> DIRECTIONS FOR THIS TASK
Return, word for word, only the lines of the data below that lie between the line with "have hg : ∀" and the line with "execNchWordArrive n side", those two lines included.
****************
-- ==== Sys2Proof/Laws/Completes.lean ====
section
/-! SUPPORT. How a claim `Does c s d` follows for a meaning written with `State.act` or `State.onDev`. -/

namespace Sys2Proof.Machine

theorem State.pending_foldl {α : Type} (l : List α) (f : State → α → State)
    (h : ∀ s x, (f s x).pending = s.pending) (s : State) : (l.foldl f s).pending = s.pending := by
  induction l generalizing s with
  | nil => rfl
  | cons x l ih => rw [List.foldl_cons, ih, h]

theorem State.pending_flushRx (s : State) (m side j : Nat) : (s.flushRx m side j).pending = s.pending := by
  unfold State.flushRx; split; rfl; dsimp only; split
  · rfl
  · simp [State.setCh]

theorem State.pending_syncRooms (s : State) (o : Dev) : (s.syncRooms o).pending = s.pending := by
  refine State.pending_foldl _ _ (fun s n => ?_) s
  dsimp only; split
  · exact State.pending_foldl _ _ (fun s n => State.pending_flushRx _ _ _ _) s
  · split
    · exact State.pending_foldl _ _ (fun s n => by simp [State.setCh]) s
    · rfl

/-- A device operation leaves the queue of waiting commands alone. -/
@[simp] theorem State.pending_act (s : State) (f : Dev → Dev) : (s.act f).pending = s.pending := by
  simp [State.act, State.pending_syncRooms]

/-- The host bus target keeps its state where neither the mode nor MIR_EN changes. -/
theorem State.hb_syncHost (s : State) (o : Dev) (h1 : s.dev.mode ≠ mOff) (h2 : s.dev.mode ≠ mRamp)
    (hm : s.dev.mode = o.mode) (hs : s.dev.gf F.GBL_MODE_SEQ = o.gf F.GBL_MODE_SEQ)
    (he : s.dev.gf F.HBT_CFG_MIR_EN = o.gf F.HBT_CFG_MIR_EN) : (s.syncHost o).hb = s.hb := by
  simp only [State.syncHost, he, hs, hm] at *
  rw [if_neg (by simp [h1, h2])]
  by_cases ha : o.mode = mAlarm <;> simp [ha]

/-- A meaning written with `act` that changes no room, no mode and not MIR_EN does what its function says. -/
theorem does_act {c : Instr} {s : State} {f : Dev → Dev} {d : Dev} (hx : exec c s = .next (s.act f)) (hd : f s.dev = d)
    (hr : d.rooms = s.dev.rooms) (hm : d.mode = s.dev.mode) (hs : d.gf F.GBL_MODE_SEQ = s.dev.gf F.GBL_MODE_SEQ)
    (he : d.gf F.HBT_CFG_MIR_EN = s.dev.gf F.HBT_CFG_MIR_EN) : Does c s d := by
  subst hd
  have hg : ∀ n, ((f s.dev).room n).gsr = (s.dev.room n).gsr := fun n => by simp [Dev.room, hr]
  have hr' := State.dev_act_of_rooms s f hr
  refine ⟨_, hx, hr'.1, hr'.2, State.pending_act s f, fun h1 h2 => ?_⟩
  rw [State.act_of_gsr s f hg]
  exact State.hb_syncHost (s.onDev f) s.dev (by rw [State.dev_onDev, hm]; exact h1) (by rw [State.dev_onDev, hm]; exact h2)
    hm hs he

/-- As `does_act`, for a meaning that changes rooms but no room's GSR. -/
theorem does_act_gsr {c : Instr} {s : State} {f : Dev → Dev} {d : Dev} (hx : exec c s = .next (s.act f)) (hd : f s.dev = d)
    (hg : ∀ n, (d.room n).gsr = (s.dev.room n).gsr) (hm : d.mode = s.dev.mode) (hs : d.gf F.GBL_MODE_SEQ = s.dev.gf F.GBL_MODE_SEQ)
    (he : d.gf F.HBT_CFG_MIR_EN = s.dev.gf F.HBT_CFG_MIR_EN) : Does c s d := by
  subst hd
  have ha := State.act_of_gsr s f hg
  refine ⟨_, hx, by simp [ha], by simp [ha], State.pending_act s f, fun h1 h2 => ?_⟩
  rw [ha]
  exact State.hb_syncHost (s.onDev f) s.dev (by rw [State.dev_onDev, hm]; exact h1) (by rw [State.dev_onDev, hm]; exact h2)
    hm hs he

/-- A meaning written with `onDev` does what its function says. -/
theorem does_onDev {c : Instr} {s : State} {f : Dev → Dev} {d : Dev} (hx : exec c s = .next (s.onDev f)) (hd : f s.dev = d) :
    Does c s d := ⟨_, hx, hd, rfl, rfl, fun _ _ => rfl⟩

end Sys2Proof.Machine
end

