/-- A word on the wires reaches its receiving port. -/
theorem execNchWordArrive_eq {s : State} {n m side j : Nat} {w : BitVec 36} {mark : Bool}
    {rest : List (BitVec 36 × Bool)} (hm : neighbour n side = some m) (hw : (s.ch n side j).wires = (w, mark) :: rest) :
    execNchWordArrive n side j s =
      if s.rxRefuses m side j (s.ch n side j) mark then
        .next ((s.setCh n side j { s.ch n side j with
          wires := rest, nacks := (s.ch n side j).nacks + 1, rxRefusing := true }).onDev
            (fun d => d.cnt F.ROOM_NCH_CNT_REFUSED m (rxPort (opposite side) j)))
      else if 4 ≤ (s.ch n side j).fifo.length then .next s
      else .next (s.setCh n side j { s.ch n side j with wires := rest, fifo := (s.ch n side j).fifo ++ [w] }) := by
  simp only [execNchWordArrive, hm, hw]

theorem State.rxRefuses_iff (s : State) (m side j : Nat) (c : Chan) (mark : Bool) : s.rxRefuses m side j c mark = true ↔
    (mark = true ∨ c.rxRefusing = true ∨ s.dev.roomUp m = false ∨
      s.dev.portEn m (rxPort (opposite side) j) = false) := by
  simp [State.rxRefuses, or_assoc]

theorem execNchTake_eq {s : State} {n m side j : Nat} {w : BitVec 36} {rest : List (BitVec 36)}
    (hm : neighbour n side = some m) (hw : (s.ch n side j).fifo = w :: rest) :
    execNchTake n side j s = if (s.dev.room m).gsr then .next s
      else .next (s.setCh n side j { s.ch n side j with fifo := rest, acks := (s.ch n side j).acks + 1 }) := by
  simp only [execNchTake, hm, hw]

theorem nchWordArrive_word (n m : Fin 64) (side j : Fin 4) (w : BitVec 36) (mark : Bool)
    (rest : List (BitVec 36 × Bool)) (s : State) :
    let c := s.ch n side j
    let rx := rxPort (opposite side) j
    neighbour n side = some m.val → c.wires = (w, mark) :: rest →
    (mark = false → c.rxRefusing = false → s.dev.roomUp m = true → s.dev.portEn m rx = true → c.fifo.length < 4 →
      exec (.nchWordArrive n side j) s = .next (s.setCh n side j { c with wires := rest, fifo := c.fifo ++ [w] })) ∧
    ((mark = true ∨ c.rxRefusing = true ∨ s.dev.roomUp m = false ∨ s.dev.portEn m rx = false) →
      exec (.nchWordArrive n side j) s = .next ((s.setCh n side j { c with
        wires := rest, nacks := c.nacks + 1, rxRefusing := true }).onDev (fun d => d.cnt F.ROOM_NCH_CNT_REFUSED m
            rx))) := by
  intro c rx hm hw
  have hx := execNchWordArrive_eq hm hw
  refine ⟨fun hmark hrx hup hen hlen => ?_, fun h => hx.trans (if_pos ((s.rxRefuses_iff _ _ _ _ _).2 h))⟩
  have hr : ¬ s.rxRefuses m side j c mark = true := by
    rw [State.rxRefuses_iff]
    rintro (h | h | h | h)
    · exact absurd (hmark.symm.trans h) (by decide)
    · exact absurd (hrx.symm.trans h) (by decide)
    · exact absurd (hup.symm.trans h) (by decide)
    · exact absurd (hen.symm.trans h) (by decide)
  exact hx.trans ((if_neg hr).trans (if_neg (Nat.not_le.2 hlen)))

/-! ### Refused channels (R72, R73) -/

theorem txResync_port (n m : Fin 64) (side j : Fin 4) (s : State) :
    let c := s.ch n side j
    neighbour n side = some m.val → s.dev.txRefused n side j = true → (s.dev.room n).gsr = false →
    (s.dev.roomUp m = true → Yields (.txResync n side j) s (fun t => t.dev.txRefused n side j = false ∧
      t.ch n side j = { c with rxRefusing := false, wires := c.wires.map (fun w => (w.1, true)) } ∧
      t.dev.rooms = s.dev.rooms ∧ t.hb = s.hb)) ∧
    (s.dev.roomUp m = false → exec (.txResync n side j) s = .next s) := by
  intro c hm hr hg
  have hx := execTxResync_eq hm hr hg
  refine ⟨fun hup => ?_, fun hup => hx.trans (if_neg (by simp [hup]))⟩
  exact ⟨_, hx.trans (if_pos hup), Dev.txRefused_setTxRefused _ _ _ _ _, s.ch_setCh _ _ _ _, rfl, rfl⟩

/-! ### The crossing of an unbonded bank (R66) -/

/-- A room's bank registers after the words that have crossed, with `q` in the FIFO of the direction. -/
def Room.crossInto (r : Room) (toPin : Bool) (drained : Nat) (q : List (BitVec 440)) : Room :=
  if toPin then { r.crossed toPin drained with crossOut := q } else { r.crossed toPin drained with crossIn := q }

/-- The FIFO of a direction once the words that have crossed have left it. -/
def Dev.crossLeft (d : Dev) (b : Nat) (toPin : Bool) (drained : Nat) : List (BitVec 440) :=
  (if toPin then (d.room (facingRoom b)).crossOut else (d.room (facingRoom b)).crossIn).drop drained

theorem Dev.bankCrossing_of_bonded {d : Dev} {b : Nat} (h : d.gb F.CLK_ISL_CTRL_BOND (64 + b) = true) (toPin : Bool)
    (word : BitVec 440) (drained : Nat) : d.bankCrossing b toPin word drained = d := if_pos h

theorem Dev.bankCrossing_joins {d : Dev} {b drained : Nat} {toPin : Bool}
    (h : d.gb F.CLK_ISL_CTRL_BOND (64 + b) = false) (hq : (d.crossLeft b toPin drained).length < 8)
    (word : BitVec 440) :
    d.bankCrossing b toPin word drained =
      d.onRoom (facingRoom b) (fun r => r.crossInto toPin drained (d.crossLeft b toPin drained ++ [word])) := by
  unfold Dev.crossLeft at *
  simp only [Dev.bankCrossing, h, Bool.false_eq_true, if_false, if_pos hq]
  rfl

theorem Dev.bankCrossing_overflows {d : Dev} {b drained : Nat} {toPin : Bool}
    (h : d.gb F.CLK_ISL_CTRL_BOND (64 + b) = false) (hq : 8 ≤ (d.crossLeft b toPin drained).length)
    (word : BitVec 440) :
    d.bankCrossing b toPin word drained =
      ((d.onRoom (facingRoom b) (fun r => r.crossInto toPin drained (d.crossLeft b toPin drained))).sf
        (if toPin then F.ROOM_BANK_OVF_OUT else F.ROOM_BANK_OVF_IN) (facingRoom b) 0 1).noticeFree 0x64 := by
  unfold Dev.crossLeft at *
  simp only [Dev.bankCrossing, h, Bool.false_eq_true, if_false, if_neg (Nat.not_lt.2 hq)]
  cases toPin <;> rfl

theorem Room.queue_crossInto (r : Room) (toPin : Bool) (drained : Nat) (q : List (BitVec 440)) :
    (if toPin then (r.crossInto toPin drained q).crossOut else (r.crossInto toPin drained q).crossIn) = q := by
  cases toPin <;> rfl

/-- The registers at the far end show the last of the words that have crossed. -/
theorem Room.shows_crossInto {r : Room} {toPin : Bool} {drained : Nat} {w : BitVec 440}
    (h : ((if toPin then r.crossOut else r.crossIn).take drained).getLast? = some w) (q : List (BitVec 440)) :
    if toPin then (r.crossInto toPin drained q).bankOut = w.setWidth 400 ∧
      (r.crossInto toPin drained q).bankOe = (w >>> 400).setWidth 40
    else (r.crossInto toPin drained q).bankIn = w.setWidth 400 := by
  unfold Room.crossInto Room.crossed
  rw [h]
  cases toPin
  · rfl
  · exact ⟨rfl, rfl⟩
****************
> TASK RESULT
  have hg : ∀ n, ((f s.dev).room n).gsr = (s.dev.room n).gsr := fun n => by simp [Dev.room, hr]
  have hr' := State.dev_act_of_rooms s f hr
  refine ⟨_, hx, hr'.1, hr'.2, State.pending_act s f, fun h1 h2 => ?_⟩
  rw [State.act_of_gsr s f hg]
  exact State.hb_syncHost (s.onDev f) s.dev (by rw [State.dev_onDev, hm]; exact h1) (by rw [State.dev_onDev, hm]; exact h2)
    hm hs he

/-- As `does_act`, for a meaning that changes rooms but no room's GSR. -/
theorem does_act_gsr {c : Instr} {s : State} {f : Dev → Dev} {d : Dev} (hx : exec c s = .next (s.act f)) (hd : f s.dev = d)
    (hg : ∀ n, (d.room n).gsr = (s.dev.room n).gsr) (hm : d.mode = s.dev.mode) (hs : d.gf F.GBL_MODE_SEQ = s.dev.gf F.GBL_MODE_SEQ)
    (he : d.gf F.HBT_CFG_MIR_EN = s.dev.gf F.HBT_CFG_MIR_EN) : Does c s d := by
  subst hd
  have ha := State.act_of_gsr s f hg
  refine ⟨_, hx, by simp [ha], by simp [ha], State.pending_act s f, fun h1 h2 => ?_⟩
  rw [ha]
  exact State.hb_syncHost (s.onDev f) s.dev (by rw [State.dev_onDev, hm]; exact h1) (by rw [State.dev_onDev, hm]; exact h2)
    hm hs he

/-- A meaning written with `onDev` does what its function says. -/
theorem does_onDev {c : Instr} {s : State} {f : Dev → Dev} {d : Dev} (hx : exec c s = .next (s.onDev f)) (hd : f s.dev = d) :
    Does c s d := ⟨_, hx, hd, rfl, rfl, fun _ _ => rfl⟩

end Sys2Proof.Machine
end

/-- A word on the wires reaches its receiving port. -/
theorem execNchWordArrive_eq {s : State} {n m side j : Nat} {w : BitVec 36} {mark : Bool}
    {rest : List (BitVec 36 × Bool)} (hm : neighbour n side = some m) (hw : (s.ch n side j).wires = (w, mark) :: rest) :
    execNchWordArrive n side j s =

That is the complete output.